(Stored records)
- Opening Delimiter -

-- ==== Sys2Proof/Machine/Written.lean ====
section
/-! DEFINITION. The written form of operations (30_encoding.md R75), on lists of characters: printing an operation, and
reading one line of a program. The wire commands have no written form: they are no operations (R60). -/

namespace Sys2Proof.Machine

/-- The digits, in order of value. -/
def digitChars : List Char := ['0', '1', '2', '3', '4', '5', '6', '7', '8', '9', 'A', 'B', 'C', 'D', 'E', 'F']

/-- The digit of value `n`. -/
def digitChar (n : Nat) : Char := digitChars.getD n '?'

/-- The value of a digit in base `base`, if the character is one. -/
def digitValue (base : Nat) (ch : Char) : Option Nat :=
  let v := digitChars.idxOf ch
  if v < base then some v else none

/-- The value of a run of digits read after the value `acc`. -/
def readDigits (base : Nat) (acc : Nat) : List Char → Option Nat
  | [] => some acc
  | ch :: rest =>
    match digitValue base ch with
    | some v => readDigits base (acc * base + v) rest
    | none => none

/-- A number of at least one digit. -/
def readNumber (base : Nat) : List Char → Option Nat
  | [] => none
  | cs => readDigits base 0 cs

/-- Four hexadecimal digits. -/
def hexDigits (w : Word) : List Char :=
  [digitChar (w.toNat / 4096 % 16), digitChar (w.toNat / 256 % 16), digitChar (w.toNat / 16 % 16), digitChar (w.toNat % 16)]

/-- A number in decimal, of at most `fuel` digits and with no leading zero. -/
def decimalDigits : Nat → Nat → List Char
  | 0, _ => []
  | fuel + 1, n => (if n < 10 then [] else decimalDigits fuel (n / 10)) ++ [digitChar (n % 10)]

/-- A word of the machine from a number, if it is one. -/
def asWord (n : Nat) : Option Word := if n < 2 ^ 16 then some (BitVec.ofNat 16 n) else none

/-- A 16-bit operand: hexadecimal with `0x`, or decimal (R75). The bound of RUN is one (R76). -/
def readWord : List Char → Option Word
  | '0' :: 'x' :: cs => (readNumber 16 cs).bind asWord
  | cs => (readNumber 10 cs).bind asWord

/-- A pulse count or a delay: decimal (R75). -/
def readCount (cs : List Char) : Option Word := (readNumber 10 cs).bind asWord

/-- The written form of a 16-bit operand. -/
def writeWord (w : Word) : List Char := ['0', 'x'] ++ hexDigits w

/-- The written form of a pulse count or a delay, and the decimal form of a bound. -/
def writeCount (n : Word) : List Char := decimalDigits 5 n.toNat

/-- The written form of an operation (R75). -/
def written : Instr → Option (List Char)
  | .ser w => some (['S', 'E', 'R', ' '] ++ writeWord w)
  | .bcast w => some (['B', 'C', 'A', 'S', 'T', ' '] ++ writeWord w)
  | .frame k => some (['F', 'R', 'A', 'M', 'E', ' '] ++ writeCount k)
  | .pwmclk n => some (['P', 'W', 'M', 'C', 'L', 'K', ' '] ++ writeCount n)
  | .delay n => some (['D', 'E', 'L', 'A', 'Y', ' '] ++ writeCount n)
  | .stateset => some ['S', 'T', 'A', 'T', 'E', 'S', 'E', 'T']
  | .pwmload m => some (['P', 'W', 'M', 'L', 'O', 'A', 'D', ' '] ++ writeWord m)
  | .onoff p => some (['O', 'N', 'O', 'F', 'F', ' '] ++ writeWord p)
  | .showA => some ['S', 'H', 'O', 'W', ' ', 'A']
  | .showB => some ['S', 'H', 'O', 'W', ' ', 'B']
  | .showC => some ['S', 'H', 'O', 'W', ' ', 'C']
  | .init => some ['I', 'N', 'I', 'T']
  | .run n => some (['R', 'U', 'N', ' '] ++ writeCount n)
  | .wcmdStore | .wcmdLatch | .wcmdOnoff | .wcmdState1 | .wcmdState2 => none

/-- An operation from its mnemonic and the text of its operand. -/
def readOperation (mnemonic operand : List Char) : Option Instr :=
  if mnemonic = ['S', 'E', 'R'] then (readWord operand).map .ser
  else if mnemonic = ['B', 'C', 'A', 'S', 'T'] then (readWord operand).map .bcast
  else if mnemonic = ['F', 'R', 'A', 'M', 'E'] then (readCount operand).map .frame
  else if mnemonic = ['P', 'W', 'M', 'C', 'L', 'K'] then (readCount operand).map .pwmclk
  else if mnemonic = ['D', 'E', 'L', 'A', 'Y'] then (readCount operand).map .delay
  else if mnemonic = ['S', 'T', 'A', 'T', 'E', 'S', 'E', 'T'] then if operand = [] then some .stateset else none
  else if mnemonic = ['P', 'W', 'M', 'L', 'O', 'A', 'D'] then (readWord operand).map .pwmload
  else if mnemonic = ['O', 'N', 'O', 'F', 'F'] then (readWord operand).map .onoff
  else if mnemonic = ['S', 'H', 'O', 'W'] then
    if operand = ['A'] then some .showA
    else if operand = ['B'] then some .showB
    else if operand = ['C'] then some .showC
    else none
  else if mnemonic = ['I', 'N', 'I', 'T'] then if operand = [] then some .init else none
  else if mnemonic = ['R', 'U', 'N'] then (readWord operand).map .run
  else none

/-- What a line of a program says. -/
inductive SourceLine where
  /-- no operation: an empty line, or nothing but spaces and a comment. R75 does not say whether such a line may stand in a
  program: DESIGN CHOICE (log entry 22) -/
  | blank
  | operation (i : Instr)
  /-- no written form of an operation -/
  | malformed
  deriving DecidableEq, Repr

/-- A text without the spaces before it and after it. -/
def trimSpaces (cs : List Char) : List Char :=
  ((cs.dropWhile (· = ' ')).reverse.dropWhile (· = ' ')).reverse

/-- One line of a program for a CORE with CNT_W = `cntW`: one operation, and a `;` starts a comment (R75). That a line
with no operation is `blank` and not `malformed` is a DESIGN CHOICE (log entry 22). -/
def readLine (cntW : Nat) (line : List Char) : SourceLine :=
  let text := trimSpaces (line.takeWhile (· ≠ ';'))
  if text = [] then .blank
  else
    let mnemonic := text.takeWhile (· ≠ ' ')
    match readOperation mnemonic (trimSpaces (text.drop mnemonic.length)) with
    | some i => if i.wf cntW then .operation i else .malformed
    | none => .malformed

/-- The host's command lines from a program text (R75). That a line with no operation may stand in it and is skipped, and
that a text with a malformed line is no program (`none`), are DESIGN CHOICES (log entry 22). -/
def readProgram (cntW : Nat) : List (List Char) → Option (List Request)
  | [] => some []
  | line :: rest =>
    match readLine cntW line with
    | .blank => readProgram cntW rest
    | .operation i => (readProgram cntW rest).map (encode i :: ·)
    | .malformed => none

end Sys2Proof.Machine
end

- Closing Delimiter -

◆ Directions for this task
Exactly as written above, please repeat the entries.

◆ Written response
-- ==== Sys2Proof/Machine/Written.lean ====
section
/-! DEFINITION. The written form of operations (30_encoding.md R75), on lists of characters: printing an operation, and
reading one line of a program. The wire commands have no written form: they are no operations (R60). -/

namespace Sys2Proof.Machine

/-- The digits, in order of value. -/
def digitChars : List Char := ['0', '1', '2', '3', '4', '5', '6', '7', '8', '9', 'A', 'B', 'C', 'D', 'E', 'F']

/-- The digit of value `n`. -/
def digitChar (n : Nat) : Char := digitChars.getD n '?'

/-- The value of a digit in base `base`, if the character is one. -/
def digitValue (base : Nat) (ch : Char) : Option Nat :=
  let v := digitChars.idxOf ch
  if v < base then some v else none

/-- The value of a run of digits read after the value `acc`. -/
def readDigits (base : Nat) (acc : Nat) : List Char → Option Nat
  | [] => some acc
  | ch :: rest =>
    match digitValue base ch with
    | some v => readDigits base (acc * base + v) rest
    | none => none

/-- A number of at least one digit. -/
def readNumber (base : Nat) : List Char → Option Nat
  | [] => none
  | cs => readDigits base 0 cs

/-- Four hexadecimal digits. -/
def hexDigits (w : Word) : List Char :=
  [digitChar (w.toNat / 4096 % 16), digitChar (w.toNat / 256 % 16), digitChar (w.toNat / 16 % 16), digitChar (w.toNat % 16)]

/-- A number in decimal, of at most `fuel` digits and with no leading zero. -/
def decimalDigits : Nat → Nat → List Char
  | 0, _ => []
  | fuel + 1, n => (if n < 10 then [] else decimalDigits fuel (n / 10)) ++ [digitChar (n % 10)]

/-- A word of the machine from a number, if it is one. -/
def asWord (n : Nat) : Option Word := if n < 2 ^ 16 then some (BitVec.ofNat 16 n) else none

/-- A 16-bit operand: hexadecimal with `0x`, or decimal (R75). The bound of RUN is one (R76). -/
def readWord : List Char → Option Word
  | '0' :: 'x' :: cs => (readNumber 16 cs).bind asWord
  | cs => (readNumber 10 cs).bind asWord

/-- A pulse count or a delay: decimal (R75). -/
def readCount (cs : List Char) : Option Word := (readNumber 10 cs).bind asWord

/-- The written form of a 16-bit operand. -/
def writeWord (w : Word) : List Char := ['0', 'x'] ++ hexDigits w

/-- The written form of a pulse count or a delay, and the decimal form of a bound. -/
def writeCount (n : Word) : List Char := decimalDigits 5 n.toNat

/-- The written form of an operation (R75). -/
def written : Instr → Option (List Char)
  | .ser w => some (['S', 'E', 'R', ' '] ++ writeWord w)
  | .bcast w => some (['B', 'C', 'A', 'S', 'T', ' '] ++ writeWord w)
  | .frame k => some (['F', 'R', 'A', 'M', 'E', ' '] ++ writeCount k)
  | .pwmclk n => some (['P', 'W', 'M', 'C', 'L', 'K', ' '] ++ writeCount n)
  | .delay n => some (['D', 'E', 'L', 'A', 'Y', ' '] ++ writeCount n)
  | .stateset => some ['S', 'T', 'A', 'T', 'E', 'S', 'E', 'T']
  | .pwmload m => some (['P', 'W', 'M', 'L', 'O', 'A', 'D', ' '] ++ writeWord m)
  | .onoff p => some (['O', 'N', 'O', 'F', 'F', ' '] ++ writeWord p)
  | .showA => some ['S', 'H', 'O', 'W', ' ', 'A']
  | .showB => some ['S', 'H', 'O', 'W', ' ', 'B']
  | .showC => some ['S', 'H', 'O', 'W', ' ', 'C']
  | .init => some ['I', 'N', 'I', 'T']
  | .run n => some (['R', 'U', 'N', ' '] ++ writeCount n)
  | .wcmdStore | .wcmdLatch | .wcmdOnoff | .wcmdState1 | .wcmdState2 => none

/-- An operation from its mnemonic and the text of its operand. -/
def readOperation (mnemonic operand : List Char) : Option Instr :=
  if mnemonic = ['S', 'E', 'R'] then (readWord operand).map .ser
  else if mnemonic = ['B', 'C', 'A', 'S', 'T'] then (readWord operand).map .bcast
  else if mnemonic = ['F', 'R', 'A', 'M', 'E'] then (readCount operand).map .frame
  else if mnemonic = ['P', 'W', 'M', 'C', 'L', 'K'] then (readCount operand).map .pwmclk
  else if mnemonic = ['D', 'E', 'L', 'A', 'Y'] then (readCount operand).map .delay
  else if mnemonic = ['S', 'T', 'A', 'T', 'E', 'S', 'E', 'T'] then if operand = [] then some .stateset else none
  else if mnemonic = ['P', 'W', 'M', 'L', 'O', 'A', 'D'] then (readWord operand).map .pwmload
  else if mnemonic = ['O', 'N', 'O', 'F', 'F'] then (readWord operand).map .onoff
  else if mnemonic = ['S', 'H', 'O', 'W'] then
    if operand = ['A'] then some .showA
    else if operand = ['B'] then some .showB
    else if operand = ['C'] then some .showC
    else none
  else if mnemonic = ['I', 'N', 'I', 'T'] then if operand = [] then some .init else none
  else if mnemonic = ['R', 'U', 'N'] then (readWord operand).map .run
  else none

/-- What a line of a program says. -/
inductive SourceLine where
  /-- no operation: an empty line, or nothing but spaces and a comment. R75 does not say whether such a line may stand in a
  program: DESIGN CHOICE (log entry 22) -/
  | blank
  | operation (i : Instr)
  /-- no written form of an operation -/
  | malformed
  deriving DecidableEq, Repr

/-- A text without the spaces before it and after it. -/
def trimSpaces (cs : List Char) : List Char :=
  ((cs.dropWhile (· = ' ')).reverse.dropWhile (· = ' ')).reverse

/-- One line of a program for a CORE with CNT_W = `cntW`: one operation, and a `;` starts a comment (R75). That a line
with no operation is `blank` and not `malformed` is a DESIGN CHOICE (log entry 22). -/
def readLine (cntW : Nat) (line : List Char) : SourceLine :=
  let text := trimSpaces (line.takeWhile (· ≠ ';'))
  if text = [] then .blank
  else
    let mnemonic := text.takeWhile (· ≠ ' ')
    match readOperation mnemonic (trimSpaces (text.drop mnemonic.length)) with
    | some i => if i.wf cntW then .operation i else .malformed
    | none => .malformed

/-- The host's command lines from a program text (R75). That a line with no operation may stand in it and is skipped, and
that a text with a malformed line is no program (`none`), are DESIGN CHOICES (log entry 22). -/
def readProgram (cntW : Nat) : List (List Char) → Option (List Request)
  | [] => some []
  | line :: rest =>
    match readLine cntW line with
    | .blank => readProgram cntW rest
    | .operation i => (readProgram cntW rest).map (encode i :: ·)
    | .malformed => none

end Sys2Proof.Machine
end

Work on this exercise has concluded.